Your task: Every line of the data that contains the string "getLsbD" must be copied.

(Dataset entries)
BEGIN

/-! ### Memory read and written in a task's name -/

/-- A read at issue of n bytes of shared memory, whose lines stand at package addresses, after the code of the memory has been
heard: which word of them an error is in is a free value (R185). -/
def heardShared (c : Ctx) (va n : Nat) (pas : List Nat) (k : Mv) : Mv := .look fun s =>
  let words := (List.range ((va % 8 + n + 7) / 8)).map fun i =>
    let a := (va / 8 + i) * 8
    (a, pas.getD (a / 64 - va / 64) 0 + a % 64)
  if words.all fun x => decide (s.eccAt x.2 8 = .clean) then k else withFree fun w =>
    let lost := words.filter fun x => decide (s.eccAt x.2 8 = .uncorrectable)
    let x := if lost.isEmpty then words.getD (w.toNat % words.length) (va, 0) else lost.getD (w.toNat % lost.length) (va, 0)
    heard c x.1 x.2 k

/-- An access of the instruction at issue to lines at package addresses waits behind what an atomic holds at a home, and behind
what is on its way there before it (R230, R232, R237). -/
def inTurn (c : Ctx) (pas : List Nat) (k : Mv) : Mv := .look fun s =>
  if pas.any fun pa => s.homeHeld pa || s.behind c.core s.net.nextId pa true false then stall c.hid .register else k

/-- Reading n bytes of shared memory in the task's name: its own staged stores are seen (R181); a page fault holds the
instruction, a refusal is `deny` (R191, R289). -/
def readShared (c : Ctx) (va n : Nat) (deny : Mv) (k : List Byte → Mv) : Mv := .look fun s =>
  let p := s.party c.core
  let lines := linesOf va n
  if 2 ^ 56 < va + n then deny
  else match s.reachLines p (whoOf c) .read (touchesOf va n) with
  | .fault a => if c.h.refusedAt.isSome then deny else syncFault c.hid p .read a
  | .refused .access _ => deny
  | .refused cause a => raiseIssue c.hid cause (word a) 0
  | .ok pas => inTurn c pas <| heardWalk c.tid p lines <|
    let whole := (lines.zip pas).flatMap fun x =>
      let home := memBytes s.mem x.2 64
      match s.task? c.tid with | some t => ownBytes t x.1 home | none => home
    (Mv.each lines (install p)).andThen (heardShared c va n pas (k ((whole.drop (va % 64)).take n)))

/-- Writing bytes to shared memory in the task's name, at once (R289). -/
def writeShared (c : Ctx) (va : Nat) (bs : List Byte) (deny : Mv) (k : Mv) : Mv := .look fun s =>
  let p := s.party c.core
  let lines := linesOf va bs.length
  if 2 ^ 56 < va + bs.length then deny
  else match s.reachLines p (whoOf c) .write (touchesOf va bs.length) with
  | .fault a => if c.h.refusedAt.isSome then deny else syncFault c.hid p .write a
  | .refused .access _ => deny
  | .refused cause a => raiseIssue c.hid cause (word a) 0
  | .ok pas => inTurn c pas <| heardWalk c.tid p lines <|
    Mv.seq [
      Mv.each (lines.zip pas) (fun x =>
        let first := if x.1 < va then va else x.1
        let part := (bs.drop (first - va)).take (x.1 + 64 - first)
        Mv.seq [writeHome (x.2 + (first - x.1)) part, install p x.1, setDirty p x.1]),
      k]

/-- The bytes of a range object: shared memory, or a scratchpad of the task's cluster (R291). -/
def readRange (c : Ctx) (o : Obj) (n : Nat) (deny : Mv) (k : List Byte → Mv) : Mv := .look fun s =>
  let w := nth o.body 0
  if w.getLsbD 63 then
    let (core, off) := clusterAddr c.core (word (wbits w 55 0))
    if wbits w 55 25 ≠ 0 ∨ 0x40000 < off + n ∨ s.ownsCore c.task.part core = false then deny
    else match s.lockCause core off (off + n - 1) false (whoOf c) with
    | some cause => raiseIssue c.hid cause (word (wbits w 55 0)) 0
    | none => if s.storesTo c.tid none core off n then stall c.hid .register
    else heardIn c core [(off, n)] (k (s.scratch core off n))
  else readShared c (wbits w 55 0) n deny k

/-! ### LAUNCH, SPAWN, ABORT at their issue -/

/-- A launch from the words of its descriptor (R259). -/
def descOf (s : State) (part : Nat) (ws : List Word) (reef : BitVec 12) (base : BitVec 48) (handler : Word) (pri : Nat)
    (inside : Bool) (queue : Option Nat) : LDesc :=
  let w0 := nth ws 0
  let group := wbits w0 31 24
  { n := wbits w0 63 32
    group := group
    members := s.groupMask part group
    reef := reef
    cluster := wbits w0 4 0
    handler := handler
    arg := nth ws 2
    base := base
    stride := BitVec.ofNat 48 (wbits (nth ws 4) 47 0)
    reply := BitVec.ofNat 32 (wbits (nth ws 5) 31 0)
    rkind := (nth ws 6).getLsbD 63
    rhaddr := BitVec.ofNat 54 (wbits (nth ws 6) 53 0)
    pri := pri
    part := part
    inside := inside
    queue := queue
    vf := none
    reset := false }

/-- LAUNCH (R259): the descriptor is read, then the request goes to the dispatcher; `handler` overrides HANDLER. -/
def launch (i : Instr) (f : FL) (srcs : List Src) (handler : Ctx → Option Word) : Mv :=
  let d := f.r.d.toNat
  issue i ⟨some f.r.k, true, srcs, [.s d]⟩ fun c => .look fun s =>
    match s.liveObj c.task.part f.obj.toNat 6 with
    | none => raiseIssue c.hid .bound 0 0
    | some o =>
      if (nth o.body 1).toNat ≠ 64 then raiseIssue c.hid .bound 0 0
      else direct c (
        let refuse : Mv := (answer (destOf c d) 0x0B).andThen (finish c fun h => markEmpty h (.s d))
        readRange c o 64 refuse fun bs => .look fun s =>
          let ws := wordsOf bs
          let reef := BitVec.ofNat 12 (if f.r.a.toNat ≠ 0 then wbits c.a 11 0 else wbits (nth ws 0) 23 12)
          let base := BitVec.ofNat 48 (if f.m.getLsbD 0 then wbits c.b 47 0 else wbits (nth ws 3) 47 0)
          let h := (handler c).getD (word (wbits (nth ws 1) 55 0))
          let inside := s.inReef c.task.part c.task.reef.toNat reef.toNat
          let desc := { descOf s c.task.part ws reef base h f.sc.toNat inside none with vf := c.task.act.vf }
          (upNet fun n => { n with launches := n.launches ++ [⟨desc, some (destOf c d)⟩] }).andThen
            (finish c fun h => markEmpty h (.s d)))

/-- The sources of a TASK instruction: A, B with M[0], C with M[1] (R258). -/
def taskSrcs (f : FL) : List Src :=
  [⟨1, .s f.r.a.toNat, f.r.wa⟩] ++ (if f.m.getLsbD 0 then [⟨2, .s f.r.b.toNat, f.r.wb⟩] else [])
    ++ (if f.m.getLsbD 1 then [srcC f] else [])

/-- A handler address from a register: bits [55:2]. -/
def regHandler (w : Word) : Word := word (wbits w 55 2 * 4)

/-- R259. LAUNCH, form L. -/
def execLaunchL (f : FL) (s : State) : Host.Outcome State Fault Refusal :=
  perform (launch (.launchL f) f (taskSrcs f) fun c => if f.m.getLsbD 1 then some (regHandler c.c) else none) s

/-- R259. LAUNCH, form X. -/
def execLaunchX (f : FX) (s : State) : Host.Outcome State Fault Refusal :=
  perform (launch (.launchX f) f.l (taskSrcs f.l) fun c => some (handlerAt c.addr (sx f.lit))) s

/-- SPAWN (R261): the child's timestamp is raised to its parent's. -/
def spawn (i : Instr) (f : FL) (handler : Ctx → Option Word) : Mv :=
  let d := f.r.d.toNat
  issue i ⟨some f.r.k, true, taskSrcs f, [.s d]⟩ fun c => direct c (
    let ts := if f.m.getLsbD 0 then (if (c.b.setWidth 48).ult c.task.ts then c.task.ts else c.b.setWidth 48) else c.task.ts
    let lid := if isKernel c.core then none else c.task.tag.map fun g => 8 * clusterOf c.core + g.toNat
    let q : SpawnReq := ⟨destOf c d, lid, handler c, c.a, f.sc.toNat, ts, c.task.spawned⟩
    Mv.seq [
      upNet fun n => { n with spawns := n.spawns ++ [q] },
      deferIf c true,
      finish c fun h => markEmpty h (.s d)])

/-- R261. SPAWN, form L. -/
def execSpawnL (f : FL) (s : State) : Host.Outcome State Fault Refusal :=
  perform (spawn (.spawnL f) f fun c => if f.m.getLsbD 1 then some (regHandler c.c) else none) s

/-- R261. SPAWN, form X. -/
def execSpawnX (f : FX) (s : State) : Host.Outcome State Fault Refusal :=
  perform (spawn (.spawnX f) f.l fun c => some (handlerAt c.addr (sx f.lit))) s

/-- ABORT (R262): a request to the dispatcher of the handle's cluster. -/
def abortLaunch (i : Instr) (f : FL) : Mv :=
  let d := f.r.d.toNat
  issue i ⟨some f.r.k, true, [⟨1, .s f.r.a.toNat, f.r.wa⟩], [.s d]⟩ fun c => direct c (
    (upNet fun n => { n with aborts := n.aborts ++ [⟨some (destOf c d), c.a.setWidth 9, c.task.part⟩] }).andThen
      (finish c fun h => markEmpty h (.s d)))

/-- R262. ABORT. -/
def execAbort (f : FL) (s : State) : Host.Outcome State Fault Refusal := perform (abortLaunch (.abort f) f) s

/-- R258, R262. ABORT in format X. -/
def execAbortX (f : FX) (s : State) : Host.Outcome State Fault Refusal := perform (abortLaunch (.abortX f) f.l) s

/-! ### The dispatcher -/

/-- Answering a request that may have no task behind it. -/
def answerOpt (d : Option Dest) (w : Word) : Mv := match d with | some d => answer d w | none => .done

/-- What a dispatcher makes of a LAUNCH request (R25, R260, R262). -/
inductive Accepted where
  | refused (code : Nat)
  /-- N = 0: no tag; the completion is sent at once. -/
  | empty
  | tag (g : Nat)
  deriving DecidableEq, Repr

/-- Launches that a reef's record may hold (R262). -/
def reefLaunches : Nat := 8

END

Answer box:
  if w.getLsbD 63 then
    rkind := (nth ws 6).getLsbD 63
          let base := BitVec.ofNat 48 (if f.m.getLsbD 0 then wbits c.b 47 0 else wbits (nth ws 3) 47 0)
  [⟨1, .s f.r.a.toNat, f.r.wa⟩] ++ (if f.m.getLsbD 0 then [⟨2, .s f.r.b.toNat, f.r.wb⟩] else [])
    ++ (if f.m.getLsbD 1 then [srcC f] else [])
  perform (launch (.launchL f) f (taskSrcs f) fun c => if f.m.getLsbD 1 then some (regHandler c.c) else none) s
    let ts := if f.m.getLsbD 0 then (if (c.b.setWidth 48).ult c.task.ts then c.task.ts else c.b.setWidth 48) else c.task.ts
  perform (spawn (.spawnL f) f fun c => if f.m.getLsbD 1 then some (regHandler c.c) else none) s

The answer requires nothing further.